Back at the Blog expo, Major Chris Chambers relayed his experience as a blogger for the U.S. Army while soldiering in Afghanistan, by reporting he was careful to “self edit.” Calling the armed forces “risk adverse in terms of public image,” he said Army brass determined a blog would be a good way to “reconnect” with youth.

Already offering a download action game, America’s Army, for this purpose, Chambers’ blog included first-hand accounts of frontline Afghani action from his laptop, accompanied by digital images taken from the window of a military Humvee.

“It was personal to a degree, but always in line with our strategy,” he said. “It seemed like a natural way to connect players of our game with a real person and real experiences. We ran it like a business, but gave it away for free.”

Posting under the pseudonym “Scorpio” for security reasons, Chambers said the Army “looked hard” without success for an American serviceman in Iraq to also blog for the action game. At the other end, the Army connected game players with game developers.

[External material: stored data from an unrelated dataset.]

-- ==== Sys2Proof/Machine/Beater.lean ====
section
/-! DEFINITION. The Beater (chapter 05): parse intake, engines, the microword and its execution, parking, the side table, the
hand-off, machine checks, bank copies out of service, the scrub and the hardware fallback. -/

namespace Sys2Proof.Machine

/-! ### Control store (R112, R113) -/

/-- First word of the customer region. -/
def custBase : Nat := 12288

/-- Key of a store word of pipeline `p`: Daxnov words stand in half 0. -/
def storeKey (p half word : Nat) : Nat := (2 * p + (if word < custBase then 0 else half)) * 2 ^ 14 + word

/-- A word as written (the reference of R66 for its half). -/
def Dev.storeRef (d : Dev) (p half word : Nat) : Nat := tget d.beat.store 0 (storeKey p half word)

/-- Key of a word of bank copy `k`. -/
def copyKey (p k half word : Nat) : Nat := ((16 * p + k) * 2 + (if word < custBase then 0 else half)) * 2 ^ 14 + word

/-- A word as bank copy `k` holds it. -/
def Dev.storeWord (d : Dev) (p k half word : Nat) : Nat := d.storeRef p half word ^^^ tget d.beat.bad 0 (copyKey p k half word)

/-- Flips bits of a word of a bank copy. -/
def Dev.flipWord (d : Dev) (p k half word mask : Nat) : Dev :=
  let key := copyKey p k half word
  { d with beat := { d.beat with bad := tput d.beat.bad 0 key (tget d.beat.bad 0 key ^^^ mask % 2 ^ 256) } }

/-- Writes a word of the store: every copy of the pipeline takes it, so no flipped bit of it stays. -/
def Dev.writeStore (d : Dev) (p half word v : Nat) : Dev :=
  { d with beat := { d.beat with
    store := tput d.beat.store 0 (storeKey p half word) v,
    bad := d.beat.bad.filter fun e => e.1 / 2 ^ 19 != p || e.1 % 2 ^ 15 != copyKey p 0 half word % 2 ^ 15 } }

/-- Every parity group of a word holds an even number of ones (R117). -/
def wordParity (w : Nat) : Bool :=
  (List.range 4).all fun k =>
    ((List.range 64).foldl (fun (a : Bool) i => a != (decide (64 * k + i < 252) && w.testBit (64 * k + i))) false) == w.testBit (252 + k)

/-- Bits `hi : lo` of a microword (R116). -/
def wf (w hi lo : Nat) : Nat := w / 2 ^ lo % 2 ^ (hi - lo + 1)

/-- Bank copy `k` is in service (R113, R137). -/
def Dev.copyIn (d : Dev) (p k : Nat) : Bool := decide (k < 16) && !d.bitOf (Reg.PARS_COPY_STATUS.OUT p) k

/-- The copies in service. -/
def Dev.copiesIn (d : Dev) (p : Nat) : List Nat := (List.range 16).filter (d.copyIn p)

/-- The copy that serves engine `e`. -/
def Dev.homeOf (d : Dev) (p e : Nat) : Nat := match tget d.beat.home 0 (128 * p + e) with
  | 0 => e / 8
  | k + 1 => k

/-- IN_SERVICE and FALLBACK of PARS_STATUS follow the copies in service (R137, R140). -/
def Dev.copiesFollow (d : Dev) (p : Nat) : Dev :=
  let n := (d.copiesIn p).length
  (d.wr (Reg.PARS_STATUS.IN_SERVICE p) n).setFlag (Reg.PARS_STATUS.FALLBACK p) (d.boot.released && n == 0)

/-- Engine start finds engine `e` its copy (R137): its own when that is in service, else the one it was re-homed to, else the
copy in service that serves the fewest engines, the lowest number first. -/
def Dev.rehome (d : Dev) (p e : Nat) : Option (Nat × Dev) :=
  let put (k : Nat) : Dev := { d with beat := { d.beat with
    home := tput d.beat.home 0 (128 * p + e) (if k = e / 8 then 0 else k + 1) } }
  if d.copyIn p (e / 8) then some (e / 8, put (e / 8))
  else if d.copyIn p (d.homeOf p e) then some (d.homeOf p e, d)
  else
    let load (k : Nat) : Nat := ((List.range 128).filter fun x => d.homeOf p x == k).length
    match d.copiesIn p with
    | [] => none
    | k :: r =>
      let best := r.foldl (fun b k => if load k < load b then k else b) k
      some (best, put best)

/-! ### The intake (R107, R108) -/

/-- A frame joins its pipeline's intake, or finds its group's share of 32 full. -/
def Dev.joinIntake (d : Dev) (f : Frame) : Dev :=
  let share := (d.path.frames.filter fun g => g.stage = .intake && g.src == f.src).length
  if share < 32 then
    let d := d.setFrame { f with stage := .intake, ready := d.path.nextReady }
    { d with path := { d.path with nextReady := d.path.nextReady + 1 } }
  else (d.cnt .beaterOverrun f.pipe).dropFrame f 0x05

/-- PARSE_READY (R107): more bytes of a frame have arrived; with 256 bytes, or its end, it is ready for parse. -/
def parseReady (port mac ago : Nat) (bytes : List Byte) (d : Dev) : Dev :=
  match d.path.frames.find? fun f => f.port == port && f.mac == mac % 2 && f.stage = .receiving && f.ended with
  | some f => d.joinIntake f
  | none =>
    if d.receives port then
      let (f, d) := d.rxFrame port (mac % 2) ago
      if f.stage = .receiving then
        let (f, d) := d.takeBytes f bytes
        if 256 ≤ f.len && !d.boot.recovery then d.joinIntake f else d
      else d
    else d

def execParseReady (port mac ago : Nat) (bytes : List Byte) (s : State) : Host.Outcome State Fault Refusal :=
  s.on (parseReady port mac ago bytes)

/-! ### Engine start (R110, R112, R114, R140) -/

/-- The fields hardware writes at engine start (R110): INGRESS, the timestamp, and FRAME_LEN once frame end is reached. -/
def Frame.startHv (f : Frame) : List Nat :=
  ((((List.replicate 64 0).set 1 (f.port + 512 * f.mac)).set 2 (if f.ended then f.len % 2 ^ 14 else 0)).set 3 (tNs f.ts)).set 4
    (tSec f.ts % 2 ^ 32) |>.set 5 (tSec f.ts / 2 ^ 32 % 2 ^ 16 + 2 ^ 16 * tFrac f.ts)

/-- The parse context at engine start or restart. -/
def Frame.startPx (f : Frame) (half hook : Nat) (restarted : Bool) : Parse :=
  { Parse.zero with half := half, hook := hook, hv := f.startHv, restarted := restarted }

/-- The header vector of the hardware fallback (R140). -/
def Frame.fallbackHv (f : Frame) : List Nat :=
  let b := f.bytes
  let t := fromBe (slice b 12 2)
  let tagged := t == 0x8100 || t == 0x88A8
  let off := if tagged then 16 else 12
  let tci := fromBe (slice b 14 2)
  let cls := if tagged then tci / 2 ^ 13 + 8 * (tci / 2 ^ 12 % 2) else Config.portClass f.port % 8
  let hv := f.startHv
  let hv := ((hv.set 6 (fromBe (slice b 0 4))).set 7 (fromBe (slice b 4 4))).set 8 (fromBe (slice b 8 4))
  let hv := hv.set 9 (if tagged then fromBe (slice b 12 4) else 0)
  let hv := (hv.set 11 (fromBe (slice b off 2) + 2 ^ 16 * off)).set 35 cls
  hv.set 0 (2 ^ 12 + (if tagged then 2 else 0))

/-- The fallback parses a frame whole and delivers its vector (R140). -/
def Dev.fallbackParse (d : Dev) (f : Frame) : Dev :=
  let d := (d.cnt .beaterFallbackFrames f.pipe).setFlag (Reg.PARS_STATUS.FALLBACK f.pipe) true
  let d := d.setFrame { f with stage := .vector, px := { f.px with hv := f.fallbackHv } }
  d.deliver f.port f.mac

/-- A frame holds engine `e` of pipeline `p`. -/
def Dev.engineFrame (d : Dev) (p e : Nat) : Option Frame :=
  d.path.frames.find? fun f => f.pipe == p && f.stage = .engine e

/-- The first of a list by a number. -/
def leastBy (key : Frame → Nat) (l : List Frame) : Option Frame :=
  l.foldl (fun b f => match b with
    | none => some f
    | some x => if key f < key x then some f else some x) none

/-- Frames parked that have reached frame end, in that order (R111). -/
def Dev.nextResume (d : Dev) (p : Nat) : Option Frame :=
  leastBy Frame.endNo (d.path.frames.filter fun f => f.pipe == p && f.stage = .parked && f.ended)

/-- ENGINE_START (R110): a free engine takes the oldest ready frame, unless one waits to resume. -/
def engineStart (pipe engine : Nat) (d : Dev) : Dev :=
  if engine < 128 && (d.engineFrame pipe engine).isNone && (d.nextResume pipe).isNone then
    match leastBy Frame.ready (d.path.frames.filter fun f => f.pipe == pipe && f.stage = .intake) with
    | none => d
    | some f =>
      let d := d.cnt .beaterFrames pipe
      let f := { f with px := f.startPx (tget d.beat.half 0 pipe) (d.rd (Reg.PARS_CFG.HOOK_EN pipe)) false }
      match d.rehome pipe engine with
      | none => if f.err = 0 then d.fallbackParse f else d.dropFrame f f.err
      | some (_, d) => d.setFrame { f with stage := .engine engine }
  else d

def execEngineStart (pipe engine : Nat) (s : State) : Host.Outcome State Fault Refusal := s.on (engineStart pipe engine)

/-! ### Out of service (R136, R137) -/

/-- A bank copy leaves service (R137); one that fails within 1 s of its return stays out until restart. -/
def Dev.copyOut (d : Dev) (p k : Nat) : Dev :=
  if d.copyIn p k then
    let back := tget d.beat.backAt 0 (16 * p + k)
    let again := back != 0 && decide (d.now + 1 < back + 10 ^ 9)
    let d := d.setBitOf (Reg.PARS_COPY_STATUS.OUT p) k true
    let d := if d.supRunning && !again then d.setBitOf (Reg.PARS_COPY_STATUS.RELOADING p) k true else d
    let d := { d with beat := { d.beat with
      outAt := tput d.beat.outAt 0 (16 * p + k) (d.now + 1),
      heldOut := if again then d.beat.heldOut ++ [16 * p + k] else d.beat.heldOut } }
    let d := (d.alarm 2 3).copiesFollow p
    let dat (ev : Nat) : List Byte := d.regData (Reg.PARS_COPY_STATUS.addr p) ++ le 1 p ++ le 1 k ++ le 1 ev
    let d := d.log 0x3002 p (dat 0)
    if again then d.log 0x3002 p (dat 2) else d
  else d

/-- A machine check of type `t` (1 PARITY, 2 STACK, 3 ILLEGAL) is counted, latched and logged (R136). -/
def Dev.machineCheck (d : Dev) (p e k word t : Nat) : Dev :=
  let d := d.cnt (match t with | 1 => .beaterParity | 2 => .beaterStack | _ => .beaterIllegal) p
  let d := if d.flag (Reg.PARS_MC_LOG.VALID p) then d
    else
      let d := ((d.setFlag (Reg.PARS_MC_LOG.VALID p) true).wr (Reg.PARS_MC_LOG.TYPE p) t).wr (Reg.PARS_MC_LOG.COPY p) k
      (d.wr (Reg.PARS_MC_LOG.ENGINE p) e).wr (Reg.PARS_MC_LOG.WORD p) word
  d.log 0x3001 p (d.regData (Reg.PARS_MC_LOG.addr p) ++ le 1 p ++ le 1 t ++ le 1 e ++ le 1 k ++ le 2 word)

/-- A PARITY machine check of a frame (R136): the copy leaves service; the frame restarts once, from word 0. -/
def Dev.parityFault (d : Dev) (f : Frame) (p e k : Nat) : Dev :=
  let d := (d.machineCheck p e k f.px.addr 1).copyOut p k
  if f.px.restarted then d.dropFrame f 0x05
  else
    let d := d.cnt .beaterRestart p
    let f := { f with px := f.startPx f.px.half f.px.hook true, handoff := false }
    match d.rehome p e with
    | none => if f.err = 0 then d.fallbackParse f else d.dropFrame f f.err
    | some (_, d) => d.setFrame f

/-! ### The parts of a word (R120 to R124, R128) -/

/-- Byte `b` of an extract's base, none where R120 reads zero. -/
def extByte (f : Frame) (base off b : Nat) : Option Nat :=
  let head (x : Nat) : Option Nat := if x < 256 then (f.bytes[x]?).map BitVec.toNat else none
  match base with
  | 0 => head (off + b)
  | 1 => head (f.px.cur + off + b)
  | 2 =>
    if f.ended && off + 1 ≤ f.len + b then
      let x := f.len + b - 1 - off
      if f.len - 256 ≤ x then (f.bytes[x]?).map BitVec.toNat else none
    else none
  | _ => if off + b < 256 then some (f.hv ((off + b) / 4) / 2 ^ (24 - 8 * ((off + b) % 4)) % 256) else none

/-- An extract (R120): the value, and whether some bit read zero for want of a byte. -/
def extract (f : Frame) (base off bit len : Nat) : Nat × Bool :=
  (List.range (len + 1)).foldl (fun (a : Nat × Bool) i =>
    match extByte f base off ((bit + i) / 8) with
    | some v => (2 * a.1 + (if v.testBit (7 - (bit + i) % 8) then 1 else 0), a.2)
    | none => (2 * a.1, true)) (0, false)

/-- An ALU operation (R121): result and carry. -/
def aluOp (op a b : Nat) : Nat × Bool :=
  let s := b % 32
  match op with
  | 1 => (b, false)
  | 2 => ((a + b) % 2 ^ 32, decide (2 ^ 32 ≤ a + b))
  | 3 => ((a + 2 ^ 32 - b) % 2 ^ 32, decide (a < b))
  | 4 => (a &&& b, false)
  | 5 => (a ||| b, false)
  | 6 => (a ^^^ b, false)
  | 7 => (a * 2 ^ s % 2 ^ 32, s != 0 && a.testBit (32 - s))
  | 8 => (a / 2 ^ s, s != 0 && a.testBit (s - 1))
  | 9 => ((a + 2 ^ 32 - b) % 2 ^ 32, decide (a < b))
  | 10 => (a &&& b, false)
  | _ => (0, false)

/-- A COND_SEL value is listed (R124). -/
def condListed (c : Nat) : Bool := decide (c ≤ 10) || (decide (12 ≤ c) && decide (c ≤ 15)) || decide (32 ≤ c)

/-- A condition at the start of a word (R124). -/
def condTrue (f : Frame) (c : Nat) : Bool :=
  let x := f.px
  match c with
  | 0 => true
  | 1 => x.z
  | 2 => x.n
  | 3 => x.c
  | 4 => f.ended
  | 5 => x.present
  | 6 => x.hit
  | 7 => f.handoff
  | 8 => x.w
  | 9 => f.err != 0
  | 10 => x.stop
  | _ => if c < 16 then x.hook.testBit (c - 12) else f.flagBit (c - 32)

/-- Registers of an engine. -/
def Parse.reg (x : Parse) (k : Nat) : Nat := (x.gr[k]?).getD 0

/-- Bits of an insertion that reach a header vector field (R110, R115, R122): a customer word only fields 48 to 63 and, setting
only, FLAGS bits 0 and 31:24; no word FRAME_LEN. -/
def insertField (cust : Bool) (field lsb width src old : Nat) : Nat :=
  let m := (2 ^ width - 1) * 2 ^ lsb
  let v := src % 2 ^ width * 2 ^ lsb
  if cust && field = 0 then old ||| (v &&& 0xFF000001)
  else if cust && field < 48 then old
  else
    let m := if field = 2 then m &&& 0xFFFFC000 else m
    (old &&& (0xFFFFFFFF ^^^ m)) ||| (v &&& m)

/-- The word's transfer (R119): whether it is taken, its target when it is not a return. -/
def wordTarget (f : Frame) (w : Nat) : Nat :=
  if wf w 251 248 = 7 then wf w 247 234 + f.px.reg (wf w 222 220) / 2 ^ wf w 219 215 % 16 else wf w 247 234

/-- The condition of a word, inverted where COND_INV is set. -/
def wordCond (f : Frame) (w : Nat) : Bool := condTrue f (wf w 233 228) != (wf w 227 227 == 1)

Chambers said the blog was successful in attracting players to the game, evident by an increased number of hits to the site. Dialog indicated they were reaching the demographic they wanted — young males with an interest in the military and guns.

The Army major’s business blog illustrates the potential that for-profit businesses could realize, as did a report from one conference attendee who said he found a paying sponsor for his business blog.

Lawler told attendees they’re leading the non-blogging world by five years.

“We’re so far ahead,” he said. “It’s phenomenal.”

Still, predict experts, blogs started with the tech-savvy audience, will move to the media and next, to business.

With that said, Lawler predicts it’ll be a while before we see a blog for Cheerios.